Some will say 9 is the upper bound of precision for a float, and likewise, 17 digits is the upper bound for a double (for example, see the Wikipedia articles on single-precision and double-precision). Those numbers come from the theory of round-tripping, from conversions in the opposite direction: floating-point to decimal to floating-point. But you’re not getting that much decimal precision in any range of those IEEE formats. You can determine that based on analyzing gaps, as I did above with my PARI script, or by running some code, as I did with a C program.

For floats, you can iterate through all 9-digit decimal numbers and see if they round-trip. I found that about 97% of 9-digit decimals failed to round-trip. Every float had multiple decimals mapping to it.
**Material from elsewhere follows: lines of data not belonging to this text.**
-- ==== Sys2Proof/Machine/Control.lean ====
section
/-! DEFINITION. Control flow, runs and cross-lane instructions (08_control_and_lane_instructions.md R169 to R190). -/

namespace Sys2Proof.Machine

/-! ## Transfers -/

/-- R171: whether a lane transfers. -/
def Issue.selects (x : Issue) (l : Nat) : Bool := (x.pred l).trit 0 == 1

/-- R69, Table 2: which lanes of a divergent transfer go on. -/
inductive Choice where
  | first (lanes : List Nat)
  | uniform

/-- The PC with which a divergent group goes on, from the new PCs of its active lanes: the least of the lanes named, or of all
of them where none is named. -/
def Choice.pick (c : Choice) (pcs : List (Nat × Int)) : Int :=
  match c with
  | .first ls =>
    match pcs.filter fun e => ls.contains e.1 with
    | [] => leastInt (pcs.map (·.2))
    | es => leastInt (es.map (·.2))
  | _ => leastInt (pcs.map (·.2))

/-- R85, R69, R172: the active lanes move to new PCs, each with whether it is a target; a misaligned target traps and no
lane transfers. Where the lanes part, the group goes on with the lanes chosen. -/
def Issue.transfer (x : Issue) (s : State) (c : Choice) (next : List (Nat × Int × Bool)) : Eff :=
  let bad := next.filter fun e => e.2.2 && e.2.1 % 3 != 0
  if !bad.isEmpty then .trap { cause := 12, lanes := bad.map fun e => (e.1, 12) }
  else
    let pcs := next.map fun e => (e.1, e.2.1)
    let s := s.updGroup x.r fun g => pcs.foldl (fun g e => g.updLane e.1 fun l => { l with pc := Word.ofInt e.2 }) g
    if pcs.all fun e => e.2 == (pcs.headD (0, 0)).2 then .done s
    else
      let pc := c.pick pcs
      let s := match c with
        | .uniform =>
          let core := coreIdx x.w.core
          (s.bump 28 x.w.core.die (core % 243) 1).progEvent core 12 (some x.w.region.ctx.num)
        | _ => s
      .done (s.updGroup x.r fun g =>
        { g with run := { g.run with active := (pcs.filter fun e => e.2 == pc).map (·.1) } })

/-- PC + 3·off, wrapped (R85). -/
def Issue.at_ (x : Issue) (off : Int) : Int := wrapInt 27 (x.pc.val + 3 * off)

/-- R69: BR, BRP and LOOP by their hint. -/
def hintChoice (h : Trit) (taken fell : List Nat) : Choice :=
  match h with
  | .pos => .first taken
  | .neg => .first fell
  | .zero => .uniform

/-- R97: the extended offset of a B-form word. -/
def Issue.offset (x : Issue) (v : Trits 12) : Int := x.pay * 3 ^ 12 + v.val

/-- A transfer of the selected lanes to targets; the others fall through. -/
def Issue.jump (x : Issue) (s : State) (c : List Nat → List Nat → Choice) (sel : Nat → Bool) (target : Nat → Int) : Eff :=
  let (taken, fell) := x.active.partition sel
  x.transfer s (c taken fell) (x.active.map fun l => if sel l then (l, target l, true) else (l, x.at_ 1, false))

/-- R173. -/
def execBr (a : BranchArgs) (s : State) : Host.Outcome State Fault Refusal :=
  runWord (.br a) s fun x => x.jump x.s (hintChoice a.hint) (fun _ => true) fun _ => x.at_ (x.offset a.off)
def execBrp (a : BrpArgs) (s : State) : Host.Outcome State Fault Refusal :=
  runWord (.brp a) s fun x => x.jump x.s (hintChoice a.hint) x.selects fun _ => x.at_ (x.offset a.off)

/-- R98: a lane of B3 by its own trit; one payload extends both offsets. -/
def execB3 (a : B3Args) (s : State) : Host.Outcome State Fault Refusal :=
  runWord (.b3 a) s fun x =>
    let om := fld x.pay 0 10 * 3 ^ 6 + a.offm.val
    let op := fld x.pay 11 21 * 3 ^ 6 + a.offp.val
    let t (l : Nat) : Int := (x.pred l).trit 0
    let c : Choice := match a.hint with
      | .zero => .uniform
      | h => .first (x.active.filter fun l => t l == h.val)
    x.transfer x.s c (x.active.map fun l =>
      if t l = 1 then (l, x.at_ op, true) else if t l = -1 then (l, x.at_ om, true) else (l, x.at_ 1, false))

/-- R174: CALL writes g8. -/
def execCall (a : BranchArgs) (s : State) : Host.Outcome State Fault Refusal :=
  runWord (.call a) s fun x =>
    let s := x.s.updGroup x.r fun g => g.updLanes x.active fun _ l => l.wrG 8 (Word.ofInt (x.at_ 1))
    x.jump s (hintChoice a.hint) (fun _ => true) fun _ => x.at_ (x.offset a.off)

def execRet (a : RetArgs) (s : State) : Host.Outcome State Fault Refusal :=
  runWord (.ret a) s fun x => x.jump x.s (fun taken _ => .first taken) x.selects fun l => (x.reg a.a l).val
def execJmpi (a : JmpiArgs) (s : State) : Host.Outcome State Fault Refusal :=
  runWord (.jmpi a) s fun x =>
    x.jump x.s (fun taken _ => .first taken) x.selects fun l => wrapInt 27 ((x.reg a.a l).val + 3 * x.src a.b l)

/-! ## CALLI (R175, R176) -/

/-- R176: the cause of a target, if it fails. -/
def targetCause (t : Int) : Option Nat := if tritAt t 0 = 1 then some 12 else if tritAt t 0 = -1 then some 23 else none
The minimum count I found was 6; for example, 1.00000004e6 through 1.00000009e6. The maximum count I found was 119, occurring from 9.90353153e27 through 9.90353271e27. (This matches theory, as produced by my PARI/GP script.)

Printing to 9 (or 17) digits is just a way to recover a floating-point number; any one of multiple 9 (or 17) digit numbers will serve that purpose (it doesn’t have to be the closest).

June 12th, 2016 at 1:00 pm

You say that 9-digits for floats comes from the “theory of round-tripping”, but I’d say that it’s more practical than that. The 9-digits for floats comes from those who store floats in text formats. This is often done in order to allow human readable/editable data. It is important in those contexts to know:

a) That if you print with enough digits then your floats will be perfectly preserved.

b) How many digits it takes for your floats to be perfectly preserved.

So, I wouldn’t call it the “theory of round-tripping” I’d call it “the need to support round-tripping from float to text to float”.

But, excellent analysis as always.

June 12th, 2016 at 8:21 pm

Thanks Bruce.

I didn’t mean theory to imply “not useful in practice” — it most certainly is! (I’ve written many an article on the subject.) I was just trying to distinguish limits of precision from limits governing round trips.